▸ **Your assignment**:
Every line from the one with "[Instr.cueIssue c, .sigRemote" to the one with "(cf q 63 7)", including those two, is to be copied exactly; all other lines of the entries below are left out.

Stored data
◆ ◆ ◆ ◆

/-- With the tower clocks running, an intact synchronisation cue q at the head of issue of core c, its predicate true and its unused
header fields zero: WAIT and FENCE increment the counter that q names, and pass when the awaited counter is at least the value,
or the masked units are empty, and else hold issue at their index with STATE 2 (log entry 50); SIG_LOCAL adds its increment and passes; SIG_REMOTE to a core with an array
adds its signal to those under way and passes at once (log entry 51); LOOP opens a level; JUMP moves issue by its signed distance; END_FRAME waits, one
past its index (log entry 129); DESC_WRITE rewrites the entry it names from an intact record of the scratch and passes; NOP passes. The same holds for the
row CUE_ISSUE and for the cue's own row. With the tower clocks running, an intact cue q of unit u (1 to 7) at the head of issue and its
predicate true: with 16 cues in the queue issue is held; else, with the descriptors it names intact and no check of issue
failing, q joins the queue with its descriptors, its parameter block and its issue order, issue passes on, and the count of
issued cues advances. (R73, R79, R80, R81, R82, R84, R85, R92, R110, R75, R91) -/
def Obligations.CuesIssueAndQueue : Prop :=
  (∀ (s : State) (c : Fin 480) (q : BitVec 128), s.dev.towersRun = true → s.dev.issues c q →
      predTrue (s.dev.core c) q = true → hdrCodes q = [] →
      let d := s.dev
      let x := d.core c
      let e := d.cueEvent c q
      (cf q 0 8 = 0 → ∀ i ∈ [Instr.cueIssue c, .wait c],
        Does i s (e.modCore c fun y =>
          if cf q 46 32 ≤ (mget 0 y.evt (cf q 40 6)).toNat then y.goto (y.pc + 1) else { y with held := some q, cueState := 2 })) ∧
      (cf q 0 8 = 1 → cf q 46 8 ≠ 0 → ∀ i ∈ [Instr.cueIssue c, .sigLocal c],
        Does i s ((d.evtAdd c (cf q 40 6) (cf q 46 8)).passSync c q)) ∧
      (cf q 0 8 = 2 → cf q 40 9 < 480 → d.hasArray (cf q 40 9) = true → cf q 55 8 ≠ 0 →
        ∀ i ∈ [Instr.cueIssue c, .sigRemote c],
        Does i s ((d.modTake fun t => { t with signals := t.signals ++ [Signal.mk c (cf q 40 9) (cf q 49 6) (cf q 55 8)
          (cf q 63 7) x.issued false] }).passSync c q)) ∧
      (cf q 0 8 = 3 → ∀ i ∈ [Instr.cueIssue c, .fence c],
        Does i s (e.modCore c fun y =>
          if y.unitsDone (cf q 40 7) then y.goto (y.pc + 1) else { y with held := some q, cueState := 2 })) ∧
      (cf q 0 8 = 4 → x.loops.length < 4 → ∀ i ∈ [Instr.cueIssue c, .loop c],
        Does i s (e.modCore c fun y => { y with
          pc := y.pc + 1, cueState := 1, loops := y.loops ++ [LoopLevel.mk (y.pc + 1) (cf q 56 12) (cf q 40 16 + 1) 0] })) ∧
      (cf q 0 8 = 5 → ∀ i ∈ [Instr.cueIssue c, .jump c],
        Does i s (e.modCore c fun y => { y with
          pc := ((y.pc : Int) + signedOf 13 (cf q 40 13)).toNat, cueState := 1 })) ∧
      (cf q 0 8 = 6 → ∀ i ∈ [Instr.cueIssue c, .endFrame c],
        Does i s (d.modCore c fun y => { y with ending := true, cueState := 1, pc := y.pc + 1 })) ∧
      (cf q 0 8 = 7 → cf q 40 10 ≠ 766 → cf q 40 10 ≠ 767 → (d.readCore c 0 .scratch (32 * cf q 50 17) 32).bad = [] →
        ∀ i ∈ [Instr.cueIssue c, .descWrite c],
        let r := d.readCore c 0 .scratch (32 * cf q 50 17) 32
        Does i s ((r.dev.tableWrite c (cf q 40 10) r.bytes).passSync c q)) ∧
      (cf q 0 8 = 8 → ∀ i ∈ [Instr.cueIssue c, .nop c], Does i s (d.passSync c q))) ∧
  (∀ (s : State) (c : Fin 480) (q : BitVec 128), s.dev.towersRun = true → s.dev.issues c q →
      predTrue (s.dev.core c) q = true → cf q 4 4 ≠ 0 →
      let d := s.dev
      let x := d.core c
      let u := cf q 4 4
      let e := d.noteRefs c q
      let p := e.nbParam c q
      (16 ≤ (x.queue u).length → Does (.cueIssue c) s (d.modCore c Core.hold)) ∧
      ((x.queue u).length < 16 → (∀ w ∈ x.refWords (cueRefs q), w.2.bad = false) → (e.issueChk c q).codes = [] →
        p.bad = [] → (u = 7 → nbParamBad (cf q 40 5) p.bytes = false) →
        Does (.cueIssue c) s (p.dev.modCore c fun y =>
          { (y.setQueue u (y.queue u ++ [QCue.mk q y.pc y.home y.issued (e.issueChk c q).refs p.bytes
              false false none 0 e.now])).goto (y.pc + 1) with issued := y.issued + 1 })))
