-- ==== Sys2Proof/Laws/KeepsCore.lean ====
section
/-! SUPPORT. What no operation breaks: the operations of registers, logs and faults, channels and networks, the cue engine and the units of a core. -/
namespace Sys2Proof.Machine

open Sys2Proof

set_option Elab.async false
set_option linter.unreachableTactic false
set_option linter.unusedTactic false

variable {bm bc bs br : Bool} {d0 : Device}

theorem Device.setReg_keeps : ∀ a0 a1 a2, Keeps bm bc bs true d0 a0 → Keeps bm bc bs true d0 (@Device.setReg a0 a1 a2) := by
  intros; rename_i h; exact keeps_regs _ h fun k => KeysRise.mset _ k (Nat.zero_le _) _

theorem Device.setField_keeps : ∀ a0 a1 a2 a3 a4, Keeps bm bc bs true d0 a0 → Keeps bm bc bs true d0 (@Device.setField a0 a1 a2 a3 a4) := by
  intros; unfold Device.setField; try dsimp only
  repeat' first | intro _ | with_reducible assumption | with_reducible apply Device.setReg_keeps | dsimp only | split

theorem Device.noteBit_keeps : ∀ a0 a1 a2, Keeps bm bc bs br d0 a0 → Keeps bm bc bs br d0 ((@Device.noteBit a0 a1 a2)) := by
  intros; unfold Device.noteBit; try dsimp only
  repeat' first
      | intro _ | with_reducible assumption | with_reducible apply keeps_ite | dsimp only | split
      | (fail_if_no_progress with_reducible refine keeps_fields ?_)

theorem Device.setBit_keeps : ∀ a0 a1 a2, Keeps bm bc bs true d0 a0 → Keeps bm bc bs true d0 ((@Device.setBit a0 a1 a2)) := by
  intros; unfold Device.setBit; try dsimp only
  repeat' first
      | intro _ | with_reducible assumption | with_reducible apply Device.setField_keeps
      | with_reducible apply Device.noteBit_keeps | with_reducible apply keeps_ite | dsimp only | split
      | (fail_if_no_progress with_reducible refine keeps_fields ?_)

theorem Device.noteCount_keeps : ∀ a0 a1 a2, Keeps bm bc bs br d0 a0 → Keeps bm bc bs br d0 ((@Device.noteCount a0 a1 a2)) := by
  intros; unfold Device.noteCount; try dsimp only
  repeat' first
      | intro _ | with_reducible assumption | with_reducible apply keeps_ite | dsimp only | split
      | (fail_if_no_progress with_reducible refine keeps_fields ?_)

theorem Device.count_keeps : ∀ a0 a1 a2, Keeps bm bc bs true d0 a0 → Keeps bm bc bs true d0 ((@Device.count a0 a1 a2)) := by
  intros; unfold Device.count; try dsimp only
  repeat' first
      | intro _ | with_reducible assumption | with_reducible apply Device.setField_keeps
      | with_reducible apply Device.noteCount_keeps | with_reducible apply keeps_ite | dsimp only | split
      | (fail_if_no_progress with_reducible refine keeps_fields ?_)

theorem Device.onlyIf_keeps : ∀ a0 a1 a2, (∀ y0, Keeps bm bc bs br d0 y0 → Keeps bm bc bs br d0 ((a1 y0))) → Keeps bm bc bs br d0 a2 → Keeps bm bc bs br d0 ((@Device.onlyIf a0 a1 a2)) := by
  intros; unfold Device.onlyIf; try dsimp only
  repeat' first
      | intro _ | with_reducible assumption | with_reducible apply_assumption | with_reducible apply keeps_ite
      | dsimp only | split | (fail_if_no_progress with_reducible refine keeps_fields ?_)

theorem Device.idle_keeps : ∀ a0, Keeps bm bc bs br d0 a0 → Keeps bm bc bs br d0 ((@Device.idle a0)) := by
  intros; unfold Device.idle; try dsimp only
  repeat' first
      | intro _ | with_reducible assumption | with_reducible apply keeps_ite | dsimp only | split
      | (fail_if_no_progress with_reducible refine keeps_fields ?_)

theorem Device.whole_keeps : ∀ a0 a1, (∀ y0, Keeps bm bc bs br d0 y0 → Keeps bm bc bs br d0 ((a0 y0))) → Keeps bm bc bs br d0 a1 → Keeps bm bc bs br d0 ((@Device.whole a0 a1)) := by
  intros; unfold Device.whole; try dsimp only
  repeat' first
      | intro _ | with_reducible assumption | with_reducible apply_assumption | with_reducible apply keeps_ite
      | dsimp only | split | (fail_if_no_progress with_reducible refine keeps_fields ?_)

◆ ◆ ◆ ◆

▸ **Final answer**:
        ∀ i ∈ [Instr.cueIssue c, .sigRemote c],
        Does i s ((d.modTake fun t => { t with signals := t.signals ++ [Signal.mk c (cf q 40 9) (cf q 49 6) (cf q 55 8)
          (cf q 63 7) x.issued false] }).passSync c q)) ∧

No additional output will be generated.